TELE… DICO | Il 2020, lo sguardo della TV sulla pandemia, il “ne usciremo migliori”… è davvero così?

La stessa parola: storia. Per indicare ciò che è stato, il passato. Ma anche per indicare la narrazione, falsata o meno, di avvenimenti del presente e del futuro. È storia il Coronavirus: una (Grande) Storia popolata di storie minori, alcune anche non vere. La Storia: il frutto di una narrazione, autentica o meno, a discrezione di chi la scrive. Di chi sceglie cosa riportare nel futuro. E cosa invece è meglio lasciare al presente e dimenticare.

Quest’anno ne abbiamo avuto prova come, anche solo a ridosso del 31 dicembre 2019, non ci saremmo mai aspettati. Quest’anno la tv non ha solo visto la Storia: l’ha fatta, con le conduzioni dai salotti di casa, gli studi senza pubblico e la riscrittura in corso di format assodati per garantire il distanziamento e altre misure anti-contagio.

E l’ha scritta. Farcendola anche di fake news, di sensazionalismo: di involtini primavera mangiati in diretta e preghiere recitate a favore di telecamera. Elevando virologi e altri esperti a nuove star del piccolo schermo in una bulimia di voci, di opinioni che spesso l’ha portata ad amplificare dichiarazioni anche contraddittorie.

E sempre umanizzandola, per quanto possibile. Portandoci nelle storie di chi il virus l’ha sconfitto. Di Mattia, il paziente zero di Codogno, che dopo la guarigione ha potuto abbracciare la figlia nata mentre lui era ancora attaccato a un respiratore. E dell’altro Mattia, il diciottenne. Del messaggio alla madre prima di essere intubato: “Devo andare, stai tranquilla. Ti amo e lotterò per te”. Di loro e di tutti gli altri. Di medici e infermieri che l’hanno combattuto, al punto da sacrificare le loro vite. E di chi non ce l’ha fatta. Nelle RSA, negli ospedali. Nelle case, dove sono stati lasciati morire.

Nomi che la Storia dimenticherà per lasciare spazio ai numeri raccapriccianti, letti ogni giorno nelle consuete conferenze stampa che la tv ha trasformato in un format a sé stante. Snocciolati nella loro drammaticità e, nella prima fase, spesso senza una precisa contestualizzazione che potesse in minima parte arginare la confusione crescente intorno ad essi. Numeri, come quelli del lockdown. Delle attività commerciali chiuse. Dei ristori, arrivati o meno. Di concerti, spettacoli annullati. E lavoratori a casa.

Resteranno i numeri nella Storia, non le storie. Le storie di chi dall’oggi al domani si è trovato senza lavoro. Di chi è stato costretto ad abbassare la saracinesca per sempre e dire basta.

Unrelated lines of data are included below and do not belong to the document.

-- ==== Sys2Proof/Config.lean ====
section
/-! DEFINITION. What an implementation fixes (spec/00_scope.md R7; spec/10_state.md R27) and the free values
of the model. A configuration is plain data: it is held in State, fixed for the run and written by no operation, so
that a statement for every state is a statement for every configuration (notes/assumptions/8.md). -/

namespace Sys2Proof

/-- The role of a unit (spec/10_state.md R27, spec/30_encoding.md R106). -/
inductive Role where
  | admin
  | notify
  | tx
  | rx
deriving DecidableEq, Repr

/-- The TX descriptor (spec/30_encoding.md R121): byte offsets of its fields and its least size. -/
structure TxDescLayout where
  addrOff : Nat
  lenOff : Nat
  flagsOff : Nat
  vlanOff : Nat
  minBytes : Nat
deriving DecidableEq, Repr

/-- The TX completion (spec/30_encoding.md R122). -/
structure TxCompLayout where
  indexOff : Nat
  minBytes : Nat
deriving DecidableEq, Repr

/-- The RX descriptor (spec/30_encoding.md R123). -/
structure RxDescLayout where
  addrOff : Nat
  lenOff : Nat
  minBytes : Nat
deriving DecidableEq, Repr

/-- The RX completion (spec/30_encoding.md R124). -/
structure RxCompLayout where
  statusOff : Nat
  lenOff : Nat
  csumOff : Nat
  minBytes : Nat
deriving DecidableEq, Repr

/-- The event record (spec/30_encoding.md R125). -/
structure EventLayout where
  idOff : Nat
  codeOff : Nat
  minBytes : Nat
deriving DecidableEq, Repr

/-- The device status codes (spec/30_encoding.md R118). Only `success` and `init` matter to the block (R119). -/
structure RcTable where
  success : Byte
  eopcode : Byte
  eio : Byte
  eperm : Byte
  eqid : Byte
  eqtype : Byte
  enoent : Byte
  eintr : Byte
  init : Byte
  enomem : Byte
  efault : Byte
  ebusy : Byte
  eexist : Byte
  einval : Byte
  enospc : Byte
  erange : Byte
  badAddr : Byte
  devCmd : Byte
  enosupp : Byte
  error : Byte
deriving DecidableEq, Repr

/-- The block's parameters (spec/00_scope.md R7, spec/10_state.md R27). -/
structure Config where
  /-- `CAP_MIN`, `CAP_MAX`: legal capacities. -/
  capMin : Nat
  capMax : Nat
  /-- `IDX_W`, `ADDR_W`: widths of an index and of an address. The registers that hold them have room for 16 and for 64
  bits (spec/10_state.md R30, R27; notes/assumptions/9.md). -/
  idxW : Nat
  addrW : Nat
  /-- `DC_CMD_BYTES`, `DC_COMP_BYTES`: sizes of the two unions, of `CTX.cmd` and of `CTX.comp`. -/
  dcCmdBytes : Nat
  dcCompBytes : Nat
  /-- `PAGE_SIZE` (spec/20_memory.md R78). -/
  pageSize : Nat
  /-- `DC_BASE`, `DI_BASE` (spec/10_state.md R27). -/
  dcBase : Addr
  diBase : Addr
  /-- Offsets in the device-command region (spec/10_state.md R43). -/
  dcOffDoorbell : Nat
  dcOffDone : Nat
  dcOffCmd : Nat
  dcOffComp : Nat
  dcOffData : Nat
  dcDataBytes : Nat
  /-- `DB_INDEX_W`, `DB_RING_W`, `DB_QID_W`: doorbell field widths. -/
  dbIndexW : Nat
  dbRingW : Nat
  dbQidW : Nat
  /-- Doorbell field offsets (spec/30_encoding.md R110). -/
  dbIndexShift : Nat
  dbRingShift : Nat
  dbQidShift : Nat
  /-- `POLL_INTERVAL`: no rule depends on it, and nothing reads it (spec/60_exceptions.md R296; notes/assumptions/31.md). -/
  pollInterval : Nat
  ticksPerSecond : Nat
  retryBudget : Nat
  adminqTimeoutTicks : Nat
  initDoneColor : Bool
  rc : RcTable
  devInfoSignature : Word32
  ecLinkChange : Word16
  ecReset : Word16
  /-- `NQ_INIT_LAST_ID` (spec/44_notifyq.md R222). -/
  nqInitLastId : Word16
  rxCsumBadMask : Byte
  txDesc : TxDescLayout
  txComp : TxCompLayout
  rxDesc : RxDescLayout
  rxComp : RxCompLayout
  event : EventLayout
deriving DecidableEq, Repr

/-- The configuration of one unit (spec/10_state.md R27). -/
structure UnitConfig where
  role : Role
  qBase : Addr
  /-- The DMA address of the same location: never dereferenced by the block (R27). -/
  qBasePa : Addr
  cqBase : Addr
  cqBasePa : Addr
  /-- At most `DB_QID_W` and `DB_RING_W` bits (spec/10_state.md R27; notes/assumptions/15.md). -/
  qid : Word64
  ringSel : Word64
  dbAddr : Addr
deriving DecidableEq, Repr

/-- Sizes in bytes of the device-info region and of a doorbell mailbox (spec/10_state.md R44, R45). -/
abbrev diRegionBytes : Nat := 76
abbrev mailboxBytes : Nat := 8

/-- The status numerals of spec/30_encoding.md R118 (defaults). -/
def RcTable.default : RcTable :=
  { success := 0, eopcode := 2, eio := 3, eperm := 4, eqid := 5, eqtype := 6, enoent := 7, eintr := 8, init := 9,
    enomem := 10, efault := 11, ebusy := 12, eexist := 13, einval := 14, enospc := 15, erange := 16, badAddr := 17,
    devCmd := 18, enosupp := 19, error := 29 }

/-- The defaults of spec/00_scope.md R7, with the open parameters as the test configuration of
spec/95_test_vectors.md section 0 sets them. DESIGN CHOICE (notes/assumptions/8.md): only State.reset uses it. For
`POLL_INTERVAL` neither gives a number: 1 is the model's own, and nothing reads it (notes/assumptions/31.md). -/
def Config.default : Config :=
  { capMin := 4, capMax := 65536, idxW := 16, addrW := 64, dcCmdBytes := 64, dcCompBytes := 16, pageSize := 4096
    dcBase := 0xF0000800, diBase := 0xF0000000
    dcOffDoorbell := 0, dcOffDone := 4, dcOffCmd := 8, dcOffComp := 0x48, dcOffData := 0x58, dcDataBytes := 1912
    dbIndexW := 16, dbRingW := 3, dbQidW := 24
    dbIndexShift := 0, dbRingShift := 16, dbQidShift := 24
    pollInterval := 1, ticksPerSecond := 1, retryBudget := 5, adminqTimeoutTicks := 3
    initDoneColor := true
    rc := RcTable.default
    devInfoSignature := 0x44455649
    ecLinkChange := 1, ecReset := 2, nqInitLastId := 0, rxCsumBadMask := 0x2A
    txDesc := { addrOff := 0, lenOff := 8, flagsOff := 10, vlanOff := 12, minBytes := 16 }
    txComp := { indexOff := 2, minBytes := 4 }
    rxDesc := { addrOff := 0, lenOff := 8, minBytes := 16 }
    rxComp := { statusOff := 0, lenOff := 12, csumOff := 14, minBytes := 16 }
    event := { idOff := 0, codeOff := 8, minBytes := 16 } }

/-- One unit of the test configuration of spec/95_test_vectors.md section 0. -/
def UnitConfig.test (role : Role) (qid : Word64) (qBase dbAddr : Addr) : UnitConfig :=
  { role := role, qBase := qBase, qBasePa := qBase, cqBase := qBase + 0x1000, cqBasePa := qBase + 0x1000
    qid := qid, ringSel := 0, dbAddr := dbAddr }

/-- The four units of spec/95_test_vectors.md section 0. DESIGN CHOICE (notes/assumptions/8.md). -/
def UnitConfig.defaults : List UnitConfig :=
  [ UnitConfig.test .admin 0 0x100000 0xF0001000,
    UnitConfig.test .notify 1 0x110000 0xF0001008,
    UnitConfig.test .tx 2 0x120000 0xF0001010,
    UnitConfig.test .rx 3 0x130000 0xF0001018 ]

/-- FREE VALUE: the answer of the `n`-th free `BufAlloc(len)` (spec/93_implementation_defined.md U16; spec/10_state.md
R29): `fail` or any handle. Nothing constrains it (notes/assumptions/10.md). -/
opaque Config.bufAnswer : Nat → Nat → Option Handle

/-- FREE VALUES: what a read of `R0` and `R1` returns while `BUSY = 1` (spec/10_state.md R23, U6;
notes/assumptions/11.md). -/
opaque Config.busyR0 : Nat → Byte
opaque Config.busyR1 : Nat → Word64

end Sys2Proof
end

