/-- The index laws for every Queue in order: the indices are below the capacity; `next`, `in_flight` and `space` in closed
form, also with the mask `C - 1`, and as the plain 16-bit difference at capacity 65536; `space + in_flight = C - 1`; an
advance of the head takes one slot of space away and an advance of the tail gives one back (R153). -/
def Obligations.IndexLaws : Prop :=
  ∀ (cfg : Config) (un : QcqUnit), un.q.valid = true → un.Inv cfg → cfg.capMax ≤ 65536 →
    un.q.head.toNat < un.cap ∧ un.q.tail.toNat < un.cap ∧ (un.cq.bound = true → un.cq.tail.toNat < un.cap) ∧
    (∀ i : Word16, i.toNat < un.cap →
      (nextIndex i un.cap).toNat = (if i.toNat + 1 = un.cap then 0 else i.toNat + 1) ∧
      (nextIndex i un.cap).toNat = (i.toNat + 1) % un.cap ∧
      (nextIndex i un.cap).toNat = (i.toNat + 1) &&& (un.cap - 1)) ∧
    un.inFlight = (if un.q.tail.toNat ≤ un.q.head.toNat then un.q.head.toNat - un.q.tail.toNat
      else un.q.head.toNat + un.cap - un.q.tail.toNat) ∧
    (un.cap = 65536 → un.inFlight = (un.q.head - un.q.tail).toNat) ∧
    un.space + un.inFlight = un.cap - 1 ∧ un.space ≤ un.cap - 1 ∧
    (0 < un.space → un.advHead.space + 1 = un.space) ∧
    (0 < un.inFlight → un.advTail.space = un.space + 1)

/-- Q.DBELL completes: a write barrier, then one 64-bit write of the doorbell value to the unit's mailbox, whatever the
device does meanwhile; no block state changes; with a silent device the mailbox bytes are exactly what changes in
register space (R150). That the store keeps what was written to the write-only mailbox is the model's choice
(notes/assumptions/44.md). -/
def Obligations.DoorbellOperation : Prop :=
  ∀ (u : UnitId) (s : State) (un : QcqUnit), s.units[u.toNat]? = some un → un.q.valid = true →
    ∀ bs : List Byte, bs = leBytes 8 (doorbellValue s.cfg un.q.head un.conf.ringSel un.conf.qid).toNat →
    ∃ y : Sys,
      exec (.qDbell u) s = .next { s with sys := y, r0 := 0, r1 := 0, busy := false } ∧
      y.trace = .regWrite un.conf.dbAddr.toNat bs :: .wmb :: s.sys.trace ∧
      (s.Quiet → y.mem = s.sys.mem ∧ y.reg = s.sys.reg.write un.conf.dbAddr.toNat bs)

/-- The doorbell value with the widths and shifts of R110: producer index in bits 15:0, ring selector in bits 18:16, queue
id in bits 47:24, every other bit 0 (spec/30_encoding.md R110). -/
def Obligations.DoorbellValueFields : Prop :=
  ∀ (cfg : Config) (index : Word16) (ring qid : Word64),
    cfg.dbIndexW = 16 → cfg.dbRingW = 3 → cfg.dbQidW = 24 →
    cfg.dbIndexShift = 0 → cfg.dbRingShift = 16 → cfg.dbQidShift = 24 →
    (doorbellValue cfg index ring qid).extractLsb' 0 16 = index ∧
    (doorbellValue cfg index ring qid).extractLsb' 16 3 = ring.extractLsb' 0 3 ∧
    (doorbellValue cfg index ring qid).extractLsb' 19 5 = 0 ∧
    (doorbellValue cfg index ring qid).extractLsb' 24 24 = qid.extractLsb' 0 24 ∧
    (doorbellValue cfg index ring qid).extractLsb' 48 16 = 0

/-! ### The completion ring (spec/41_completion_ring.md) -/

/-- CQ.INIT on a ring that is not valid: its registers and `last_seen_id`, nothing else (R161; `last_seen_id` goes to
`NQ_INIT_LAST_ID`, notes/assumptions/12.md). -/
def Obligations.CqInitInstallsTheRing : Prop :=
  ∀ (u : UnitId) (s : State) (un : QcqUnit), s.units[u.toNat]? = some un → un.cq.valid = false →
    exec (.cqInit u) s =
      .next { s with
        units := s.units.set u.toNat
          { un with
            cq := { valid := true, bound := false, descSize := s.a0.extractLsb' 0 32, tail := 0,
                    doneColor := s.cfg.initDoneColor }
            lastSeenId := s.cfg.nqInitLastId }
        r0 := 0, r1 := 0, busy := false }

Di chi si è improvvisato ladro, costretto a rubare nelle panetterie o nei supermercati per dare da mangiare ai figli.

Resterà (e si protrarrà per anni) il dibattito sull’efficacia della gestione. Su inefficienze e strumentalizzazioni politiche. Su Recovery Plan e ripresa economica. E resteranno le teorie complottiste, suffragate da nuove ipotesi fiorite di sicuro nel mondo dei social e in Internet. E faranno molto più rumore di una qualsiasi storia di resilienza e solidarietà.

Di fabbriche che hanno riconvertito la loro produzione per aiutare ospedali e strutture sanitarie. Di persone che sono riuscite a fare “di necessità, virtù”. Come quella di Chiari, delle valvole per i respiratori per dare ossigeno ai pazienti in terapia sub intensiva che erano finite e non sarebbero arrivate in tempo. E della rete di solidarietà che si è creata intorno, anche grazie ai social, e che ha portato un imprenditore della zona a recarsi in ospedale con la stampante 3d dell’azienda per ridisegnare e produrre in poche ore il pezzo mancante.

Non è fiction. Non è Doc – Nelle Tue Mani. È vita. Sono storie di vita che in quest’anno hanno fatto la Storia. Nel bene e nel male. È Storia l’informazione (e la disinformazione) di questo 2020. È Storia quella restituita dalle immagini di città vuote, inanimate. Di sfilate di camion carichi di morte. Di canti sui balconi. Del Papa, solo, in Piazza San Pietro. Di infermieri e medici stremati nelle corsie degli ospedali. Dei segni lasciati dalle mascherine e di occhi stanchi. Ma sono Storia anche le straordinarie storie di resilienza e solidarietà. Sta a noi non dimenticarlo. E scegliere da dove ripartire.